Читаем Весенней гулкой ранью... полностью

В "Железном Миргороде" Есенин писал, что там, за границей, он вспомнил

про нашу деревню, где чуть ли не у каждого мужика в избе спит телок на

соломе или свинья с поросятами, вспомнил наши непролазные дороги, стал

ругать всех цепляющихся за "Русь", как за грязь и вшивость. С этого момента

он разлюбил нищую Россию. С того дня он "еще больше влюбился в

коммунистическое строительство".

Эти чувства и нашли поэтическое воплощение в монологе комиссара

Рассветова. Поэтому-то Есенин и напечатал монолог в трех изданиях, тем самым

подчеркнув его значение не только для поэмы, но и вообще для своего

творчества.

5

Рассветов — один из тех, кто утверждает правду новой, "стальной"

России, правду революции.

Ему в поэме противопоставлен Номах ("Номах — это Махно", — пояснял

Есенин). Вожак банды повстанцев. "Гражданин вселенной". Законченный анархист

("Я живу, как я сам хочу!"). Когда-то Номах "шел с революцией", "думал, что

братство не мечта и не сон". Верил в чувства: в любовь, геройство и радость.

Теперь во всем разочаровался: "судорога душу скрючила". Его бандитизм особой

марки — "он осознание, а не профессия". Номах не убийца. Ему просто "хочется

погулять и под порохом и под железом", совершить "российский переворот" и

увидеть строителей новой страны растерянными, потерявшими почву под ногами,

униженными… Его путь — в никуда.

Где-то в глубине души это понимает и сам Номах. "Ну и народец здесь.

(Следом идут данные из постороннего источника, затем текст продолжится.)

-- ==== Sys2Proof/Laws/Ops.lean ====
section
/-! SUPPORT. What each shared operation can do, said once: the commands, the host port, the script and the step. -/

namespace Sys2Proof.Machine

/-! ### Completions -/

@[simp] theorem Memory.holds_ofBytes (bs : List Byte) : (Memory.ofBytes bs).Holds bs := fun i => Memory.read_ofBytes bs i

@[simp] theorem Memory.holds_nil : Memory.Holds [] [] := fun _ => rfl

theorem State.sameButOutput_completeOk (s : State) (bs : List Byte) : SameButOutput s (s.completeOk bs) :=
  ⟨rfl, rfl, rfl, rfl, rfl, rfl, rfl, rfl, rfl, rfl⟩

theorem State.sameButOutput_completeErr (s : State) (e : Err) : SameButOutput s (s.completeErr e) :=
  ⟨rfl, rfl, rfl, rfl, rfl, rfl, rfl, rfl, rfl, rfl⟩

theorem State.sameButOutput_complete (s : State) (r : Except Err (List Byte)) : SameButOutput s (s.complete r) := by
  cases r
  · exact s.sameButOutput_completeErr _
  · exact s.sameButOutput_completeOk _

/-- A successful completion whose result is shorter than `2^32` bytes. -/
theorem State.succeeds_completeOk (s : State) (bs : List Byte) (h : bs.length < 2 ^ 32) : Succeeds s (s.completeOk bs) bs where
  outMem := Memory.holds_ofBytes bs
  outLen := by simpa using h
  status := rfl
  phase := rfl
  frame := s.sameButOutput_completeOk bs

theorem State.failsWith_completeErr (s : State) (e : Err) : FailsWith s (s.completeErr e) (statusErr e) where
  outMem := Memory.holds_nil
  outLen := rfl
  status := rfl
  phase := rfl
  frame := s.sameButOutput_completeErr e

theorem Config.wf_iff (c : Config) :
    c.wf = true ↔ 1 ≤ c.maxIn ∧ c.maxIn ≤ 0x100000 ∧ 1 ≤ c.maxOut ∧ c.maxOut ≤ 0x100000 ∧ c.base % 0x400000 = 0 := by
  simp only [Config.wf, Bool.and_eq_true, decide_eq_true_eq, and_assoc]

/-- Within its bounds MAX_OUT is far below `2^32` (00_scope.md R6). -/
theorem Config.maxOut_lt (c : Config) (h : c.wf = true) : c.maxOut < 2 ^ 32 := by
  have := (Config.wf_iff c).1 h
  omega

theorem fitsOut_of_le {n : Nat} {bs : List Byte} (h : bs.length ≤ n) : fitsOut n bs = .ok bs := by
  rw [fitsOut, if_neg (by omega)]

theorem fitsOut_of_lt {n : Nat} {bs : List Byte} (h : n < bs.length) : fitsOut n bs = .error .outRange := by
  rw [fitsOut, if_pos h]

theorem fitsOut_eq_ok {n : Nat} {bs cs : List Byte} (h : fitsOut n bs = .ok cs) : cs = bs ∧ bs.length ≤ n := by
  unfold fitsOut at h
  split at h
  · cases h
  · cases h; exact ⟨rfl, by omega⟩

theorem fitsOut_eq_error {n : Nat} {bs : List Byte} {e : Err} (h : fitsOut n bs = .error e) : e = .outRange := by
  unfold fitsOut at h
  split at h <;> cases h
  rfl

/-! ### The input operand -/

theorem State.HasInput.input {s : State} {x : List Byte} (h : s.HasInput x) : s.input = some x :=
  (Memory.readRange_eq_some _ _ _ _).2 ⟨h.len.symm, fun i hi => by rw [Nat.zero_add]; exact h.bytes i (h.len ▸ hi)⟩

theorem State.hasInput_of_input {s : State} {x : List Byte} (h : s.input = some x) (hr : s.inLen.toNat ≤ s.cfg.maxIn) :
    s.HasInput x := by
  obtain ⟨hl, hb⟩ := (Memory.readRange_eq_some _ _ _ _).1 h
  exact ⟨hl.symm, hl ▸ hr, fun i hi => by simpa using hb i (hl ▸ hi)⟩

/-! ### The commands -/

/-- Every command is its unit function under the one command frame. -/
theorem exec_eq_runUnit (i : Instr) (s : State) : exec i s = runUnit (unitOf s.cfg.maxOut i) s := by
  cases i <;> rfl

theorem runUnit_of_inRange {f : List Byte → Except Err (List Byte)} {s : State} (h : s.cfg.maxIn < s.inLen.toNat) :
    runUnit f s = .next (s.completeErr .inRange) := if_pos h

theorem runUnit_of_hasInput {f : List Byte → Except Err (List Byte)} {s : State} {x : List Byte} (h : s.HasInput x) :
    runUnit f s = .next (s.complete ((f x).bind (fitsOut s.cfg.maxOut))) := by
  have hr : ¬ s.cfg.maxIn < s.inLen.toNat := by have := h.inRange; rw [h.len]; omega
  simp only [runUnit, if_neg hr, h.input]

theorem runUnit_of_unwritten {f : List Byte → Except Err (List Byte)} {s : State} (hr : s.inLen.toNat ≤ s.cfg.maxIn)
    (h : s.input = none) : runUnit f s = .fault .unwrittenInput := by
  simp only [runUnit, if_neg (by omega : ¬ s.cfg.maxIn < s.inLen.toNat), h]

/-- Everything a command can do. -/
theorem runUnit_cases (f : List Byte → Except Err (List Byte)) (s : State) :
    (s.cfg.maxIn < s.inLen.toNat ∧ runUnit f s = .next (s.completeErr .inRange)) ∨
    (s.inLen.toNat ≤ s.cfg.maxIn ∧ s.input = none ∧ runUnit f s = .fault .unwrittenInput) ∨
    (∃ x, s.HasInput x ∧ runUnit f s = .next (s.complete ((f x).bind (fitsOut s.cfg.maxOut)))) := by
  by_cases hr : s.cfg.maxIn < s.inLen.toNat
  · exact .inl ⟨hr, runUnit_of_inRange hr⟩
  · have hr' : s.inLen.toNat ≤ s.cfg.maxIn := by omega
    cases hx : s.input with
    | none => exact .inr (.inl ⟨hr', rfl, runUnit_of_unwritten hr' hx⟩)
    | some x =>
      have := State.hasInput_of_input hx hr'
      exact .inr (.inr ⟨x, this, runUnit_of_hasInput this⟩)

/-- A command that answers a next state completes, with an error or with a result that fits. -/
theorem runUnit_next {f : List Byte → Except Err (List Byte)} {s t : State} (h : runUnit f s = .next t) :
    (∃ e, t = s.completeErr e) ∨ ∃ bs, bs.length ≤ s.cfg.maxOut ∧ t = s.completeOk bs := by
  rcases runUnit_cases f s with ⟨_, h'⟩ | ⟨_, _, h'⟩ | ⟨x, _, h'⟩ <;> rw [h] at h'
  · cases h'; exact .inl ⟨_, rfl⟩
  · cases h'
  · cases h'
    cases hf : f x with
    | error e => exact .inl ⟨e, rfl⟩
    | ok bs =>
      cases hb : fitsOut s.cfg.maxOut bs with
      | error e => exact .inl ⟨e, by show s.complete (fitsOut _ bs) = _; rw [hb]; rfl⟩
      | ok cs =>
        obtain ⟨rfl, hl⟩ := fitsOut_eq_ok hb
        exact .inr ⟨cs, hl, by show s.complete (fitsOut _ cs) = _; rw [hb]; rfl⟩

/-- A command never refuses. -/
theorem runUnit_ne_refused (f : List Byte → Except Err (List Byte)) (s : State) (r : Refusal) : runUnit f s ≠ .refused r := by
  rcases runUnit_cases f s with ⟨_, h'⟩ | ⟨_, _, h'⟩ | ⟨x, _, h'⟩ <;> rw [h'] <;> exact fun h => nomatch h

/-- Everything the core's completion can do when it answers a next state. -/
theorem coreStep_next {s t : State} (h : coreStep s = .next t) :
    (∃ e, t = s.completeErr e) ∨ ∃ bs, bs.length ≤ s.cfg.maxOut ∧ t = s.completeOk bs := by
  unfold coreStep at h
  split at h
  · rw [exec_eq_runUnit] at h; exact runUnit_next h
  · cases h; exact .inl ⟨_, rfl⟩

/-! ### The host port -/

/-- What a location read answers is never a bus error. -/
theorem readTarget_ne_busError (t : Target) (s : State) : (readTarget t s).1 ≠ .busError := by
  have hb : ∀ (o : Option Byte) d, (byteOrDraw o d).1 ≠ .busError := fun o d => by cases o <;> simp [byteOrDraw]
  cases t <;> simp only [readTarget] <;> first | (split <;> first | exact hb _ _ | simp) | exact hb _ _ | simp

/-- A byte index an access can name is within its buffer. -/
theorem target_inByte {c : Config} {addr n i : Nat} (h : target c addr n = some (.inByte i)) : i < c.maxIn := by
  have reg : ∀ off, registerAt off ≠ some (.inByte i) := fun off => by
    unfold registerAt
    repeat' split
    all_goals exact fun h => nomatch h
  have buf : ∀ off, bufferByteAt c off = some (.inByte i) → i < c.maxIn := fun off hb => by
    unfold bufferByteAt at hb
    split at hb
    · next h' => injection hb with hb; injection hb with hb; omega
    · split at hb <;> exact nomatch hb
  unfold target at h
  split at h
  · split at h
    · exact absurd h (reg _)
    · split at h
      · exact buf _ h
      · exact nomatch h
  · exact nomatch h

/-- The three ways an accepted write changes the block, and their targets. -/
inductive HostWrite (s : State) : State → Prop where
  | issue (w : Word) : HostWrite s (s.issue w)
  | inLen (v : Word) : HostWrite s { s with inLen := v }
  | inByte (i : Nat) (v : Byte) (h : i < s.cfg.maxIn) : HostWrite s { s with inMem := s.inMem.write i v }

/-- An access that leaves the block alone. -/
theorem respond_same_draws (s : State) (r : Response) : s.respond r = { s with draws := s.draws }.respond r := rfl

theorem Phase.idle_or_busy (p : Phase) : p = .idle ∨ p = .busy := by cases p <;> simp

theorem ignoreWhileBusy_busy {s : State} (t : State) (h : s.phase = .busy) : ignoreWhileBusy s t = s := by
  simp only [ignoreWhileBusy, h]

theorem ignoreWhileBusy_idle {s : State} (t : State) (h : s.phase = .idle) : ignoreWhileBusy s t = t := by
  simp only [ignoreWhileBusy, h]

/-- An accepted write while IDLE, by its target. -/
theorem writeTarget_hostWrite {c : Config} {t : Target} {v : Nat} {s s' : State} (hc : s.cfg = c)
    (ht : ∀ i, t = .inByte i → i < c.maxIn) (h : writeTarget t v s = some s') : HostWrite s s' := by
  cases t <;> simp only [writeTarget, Option.some.injEq, reduceCtorEq] at h <;> subst h
  · exact .issue _
  · exact .inLen _
  · exact .inByte _ _ (hc ▸ ht _ rfl)

/-- Everything one host-port access can do: it leaves the block alone, or it is a write while IDLE. -/
theorem performAccess_cases (a : Access) (s : State) :
    (∃ r d, performAccess a s = { s with draws := d }.respond r) ∨
    (s.phase = .idle ∧ ∃ t, HostWrite s t ∧ performAccess a s = t.respond .written) := by
  cases a with
  | read addr n =>
    simp only [performAccess]
    split
    · exact .inl ⟨_, _, respond_same_draws s _⟩
    · exact .inl ⟨_, _, rfl⟩
  | write addr n v =>
    simp only [performAccess]
    split
    · exact .inl ⟨_, _, respond_same_draws s _⟩
    · next s' h =>
      rcases Phase.idle_or_busy s.phase with hp | hp
      case inr => rw [ignoreWhileBusy_busy _ hp]; exact .inl ⟨_, _, respond_same_draws s _⟩
      case inl =>
        refine .inr ⟨hp, s', ?_, by rw [ignoreWhileBusy_idle _ hp]⟩
        cases ht : target s.cfg addr n with
        | none => rw [ht] at h; exact nomatch h
        | some t =>
          rw [ht] at h
          exact writeTarget_hostWrite rfl (fun i hi => target_inByte (hi ▸ ht)) h

/-- While BUSY an access changes nothing but the record of answers and the draw counter. -/
theorem performAccess_busy (a : Access) (s : State) (h : s.phase = .busy) :
    ∃ r d, performAccess a s = { s with draws := d }.respond r := by
  rcases performAccess_cases a s with h' | ⟨h', _⟩
  · exact h'
  · rw [h] at h'; cases h'

/-! ### The script -/

/-- A line other than reset performs one access and leaves lines in front of the script, none of them a reset. -/
theorem performInput_cases (l : Input) (s : State) :
    (l = .reset ∧ performInput l s = s.resetBlock) ∨
    ∃ a ls, Input.reset ∉ ls ∧ performInput l s = (performAccess a s).pushInputs ls := by
  have nil : ∀ t : State, t = t.pushInputs [] := fun t => rfl
  cases l with
  | access a => exact .inr ⟨a, [], by simp, nil _⟩
  | issue i => exact .inr ⟨_, [], by simp, nil _⟩
  | wait =>
    right
    simp only [performInput]
    split
    · exact ⟨_, [], by simp, nil _⟩
    · exact ⟨_, [.wait], by simp, rfl⟩
  | run i => exact .inr ⟨_, [.wait], by simp, rfl⟩
  | loadIn k bs =>
    cases bs with
    | nil => exact .inr ⟨_, [], by simp, nil _⟩
    | cons b bs => exact .inr ⟨_, [.loadIn (k + 1) bs], by simp, rfl⟩
  | readOut =>
    refine .inr ⟨_, readOutRest 0 _, ?_, rfl⟩
    unfold readOutRest; split <;> simp
  | readOutFrom k n =>
    refine .inr ⟨_, readOutRest (k + 1) n, ?_, rfl⟩
    unfold readOutRest; split <;> simp
  | chain =>
    refine .inr ⟨_, chainRest 0 _ [], ?_, rfl⟩
    unfold chainRest; split <;> simp
  | chainFrom k n got =>
    refine .inr ⟨_, chainRest (k + 1) n _, ?_, rfl⟩
    unfold chainRest; split <;> simp
  | reset => exact .inl ⟨rfl, rfl⟩

/-- Everything a host-port step can do: nothing, reset, or one access with a new script. -/
theorem hostTurn_cases (s : State) :
    (s.inputs = [] ∧ hostTurn s = s) ∨
    (∃ ls, s.inputs = .reset :: ls ∧ hostTurn s = { s with inputs := ls }.resetBlock) ∨
    (∃ l ls a new, s.inputs = l :: ls ∧ l ≠ .reset ∧ Input.reset ∉ new ∧
      hostTurn s = (performAccess a { s with inputs := ls }).pushInputs new) := by
  unfold hostTurn
  split
  · next h => exact .inl ⟨h, rfl⟩
  · next l ls h =>
    by_cases hl : l = .reset
    · subst hl; exact .inr (.inl ⟨ls, h, rfl⟩)
    · rcases performInput_cases l { s with inputs := ls } with ⟨h', _⟩ | ⟨a, new, hn, h'⟩
      · exact absurd h' hl
      · exact .inr (.inr ⟨l, ls, a, new, h, hl, hn, h'⟩)

/-! ### The step -/

theorem step_idle {s : State} (h : s.phase = .idle) : step s = .next (hostTurn s) := by
  simp [step, h]

theorem step_complete {s : State} (h : s.phase = .busy) (hr : s.remaining = 0) : step s = coreStep s := by
  simp [step, h, hr]

theorem step_wait {s : State} (h : s.phase = .busy) (hr : s.remaining ≠ 0) : step s = .next (hostTurn s.tick) := by
  simp [step, h, hr]

/-- The three kinds of step that answer a next state. -/
theorem step_next {s t : State} (h : step s = .next t) :
    (s.phase = .idle ∧ t = hostTurn s) ∨ (s.phase = .busy ∧ s.remaining ≠ 0 ∧ t = hostTurn s.tick) ∨
    (s.phase = .busy ∧ s.remaining = 0 ∧ coreStep s = .next t) := by
  cases hp : s.phase with
  | idle => rw [step_idle hp] at h; cases h; exact .inl ⟨rfl, rfl⟩
  | busy =>
    by_cases hr : s.remaining = 0
    · rw [step_complete hp hr] at h; exact .inr (.inr ⟨rfl, hr, h⟩)
    · rw [step_wait hp hr] at h; cases h; exact .inr (.inl ⟨rfl, hr, rfl⟩)

end Sys2Proof.Machine
end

О

всех веревка плачет", — бросает он, глядя на посетителей тайного притона -

торговцев кокаином, прислугу кабака, своих повстанцев. "О всех…" — в том

числе и о нем, Номахе.

За Рассветовым — рабочие, красноармейцы, комиссары, борьба за новую

жизнь, вера в ее победу.

За Номахом — две сотни бандитов, скучающих по войне, жаждущих крови,

кабацкие женщины, бывшие дворяне — завсегдатаи притона с их всхлипываниями

под вальс "Невозвратное время", и безысходность, тоска…

"Страна негодяев" — это мир духовного разложения, внутренней

опустошенности, мир неотвратимой обреченности. Здесь их место, "подлецов

всех стран" — и дельцов-проходимцев, орудующих на американской бирже, и

разочаровавшихся в жизни бандитов, "своры острожной", оглашающих свистом

российские просторы.

Здесь же место и "черному человеку" с глазами, покрытыми "голубой

блевотой"… Тому самому "прескверному гостю", по чьей морде поэт нанес

решительный удар…

Мир таинственный, мир мой древний,

Ты, как ветер, затих и присел.

Вот сдавили за шею деревню

Каменные руки шоссе. -

Такая драматическая картина представлялась Есенину накануне его отъезда за

рубеж.

"Доволен больше всего тем, что вернулся в Советскую Россию", — заявил

поэт по возвращении из заграничной поездки. И немного позже: "Учусь

постигнуть в каждом миге Коммуной вздыбленную Русь".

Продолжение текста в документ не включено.